Fastest response time, on the other end of the spectrum, is choosing to direct requests based on performance. The faster the instance, the more often it’s going to be selected. Operational axioms being what they are (as load increases, performance decreases) this means that eventually a less burdened server will respond faster and thus be chosen. While this means a head nod toward capacity efficacy, this algorithm chooses performance over capacity every time.
But now note the names of the algorithm: Least and fastest. Now consider that if two turtles are racing down the sidewalk, one of them is faster, even though they’re both travelling at what we’d all call “slow” speed. The same goes for least connections. When given a choice between 99 and 100; 99 is definitely the least of the two.
Why it matters
The way in which load balancing manages requests has a direct and immediate impact on performance and availability. Both are critical characteristics that ultimately affect customer engagement and employee productivity. Optimizing architectures inclusive of load balancing will help ensure business success in realizing higher productivity and profit goals.
Since the ascendancy of cloud and software-defined data centers, elasticity has become the way to scale applications. Elasticity requires on-demand scale up – and scale down – as a means to optimize the use of resources (and budgets). Why overprovision when you can just scale up, on demand? Similarly, high availability (HA) architectures dependent on the principles of redundancy have become almost passé. Why require idle resources on standby in the (unlikely) event the primary app instance fails? Tis a waste of capital and operational budgets! Out, out damned standby!
While on-demand fail and scale is a beautiful theory, in practice it isn’t quite so simple. The reality is that even virtual servers (or cloud servers, or whatever term you’d like to use) take time to launch. If you (or your automated system) wait until that primary server fails or is at capacity before you launch another one, it’s already too late. Capacity planning in cloudy environments cannot be based on the same math that worked in a traditional environment. Capacity thresholds now need to factor into the equation the rate of consumption along with the time it takes to launch another server in order to seamlessly scale along with demand.
And the same goes for failover. If the primary fails, it’s going to take time to launch a replacement. Time in which folks are losing connections, timing out and probably abandoning you for a competitor or the latest cat video. While an idle spare may seem like a waste (like insurance) when you do need it, you’ll be happy it’s there. In particular, if that app is responsible for customer engagement or revenue then the risk of even a few minutes of downtime (and its subsequent cost) may more than make up for the cost of keeping a spare at the ready.

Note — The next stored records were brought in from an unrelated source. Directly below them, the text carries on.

-- ==== Sys2Proof/Machine/StatusBits.lean ====
section
/-! DEFINITION. What the status display shows (R506, Table 16.2), and the configuration it is driven with (R517). -/

namespace Sys2Proof.Machine

/-- A host link is up and not fenced. -/
def hostUp (b : Block) (l : Nat) : Bool := (tget {} b.links l).up && !isFenced b (.hostLink l)

/-- Status bit `i` of Table 16.2. -/
def statusBit (b : Block) (i : Nat) : Bool :=
  match i with
  | 0 => b.ptn.role == 0
  | 1 => b.ptn.role == 1
  | 2 => b.ptn.role == 2
  | 3 => b.glb.active
  | 4 => b.glb.active && b.glb.activeBank.confirmed
  | 5 => b.sec.lifecycle == 2
  | 6 => b.flt.recs.any fun r => r.2.isOpen
  | 7 => b.flt.isolated
  | 8 => b.growth.state == 1
  | 9 => b.growth.state == 2
  | 10 => (List.range 32).any fun f => (tget ({} : SafFn) b.saf.fns f).tripped
  | 11 => b.saf.engine == 2
  | 12 => b.ptn.heard
  | 13 => b.ptn.sole
  | 14 => b.tim.vtValid
  | 15 => b.tim.extRef
  | 16 => hostUp b 0
  | 17 => hostUp b 1
  | 18 => b.ptn.k0.live
  | 19 => b.ptn.k1.live
  | 20 => b.dp.state == 3
  | 21 => b.dp.conseq
  | 22 => match b.dp.rec1 with
    | some r => decide (2 ≤ r.pos)
    | none => false
  | 23 => b.dsp.drillSeen
  | 24 => !b.flt.fenced.isEmpty
  | 25 => b.chn.groups.any fun g => g.2.fieldLost
  | 26 => b.glb.key
  | 27 => b.dsp.heartbeat
  | _ => false

end Sys2Proof.Machine
end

Interestingly, containers seem to potentially address these issues with blazing fast launch times. If availability, performance and cost are all equally important, it may be time to start exploring the value containers can bring in terms of balancing all three.
Why it matters
Downtime is costly. The cause of downtime isn’t nearly as important as avoiding it in the first place. Ensuring the right architecture and failover plans are in place in the face of failure is imperative to maintaining the continued availability critical to business success.
Of all the problems that occur when an app moves from development to production, this is probably the most common and easily avoidable. You see, most load balancing services (all the good ones, anyway) are proxies. That means the client connects to the proxy, and the proxy connects to your app. Both are using TCP to transport that HTTP, which means it has to obey the laws of networking. The source IP (what you think is the client IP) is actually the IP address of the proxy. If you’re doing security or authentication or metering based on IP address, this poses a serious problem. The value you pull out of the HTTP header isn’t what you want.
The industry has pretty much standardized on dealing with this by taking advantage of HTTP custom headers. The X-Forwarded-For header is probably what you’re really looking for – that’s where a proxy puts the real, actual client IP address when it forwards on requests. Unfortunately it’s not a standard, it’s more a de facto “we all kinda agreed” standard, so you’ll need to verify.
The point is that the client IP address you’re looking for isn’t the one you think it is, and thus developers need to take that into account before apps that need that information move into a production environment and suddenly stop working.
Why it matters to the business
Troubleshooting issues in production is far more costly than in dev or test environments. Both the time to find and fix the problem negatively impact project timelines and impede the time to market so critical to competitive advantage and business success in an application world. Recognizing this common issue and addressing it in the dev or test phase can ensure a faster, seamless deployment into production and out to the market.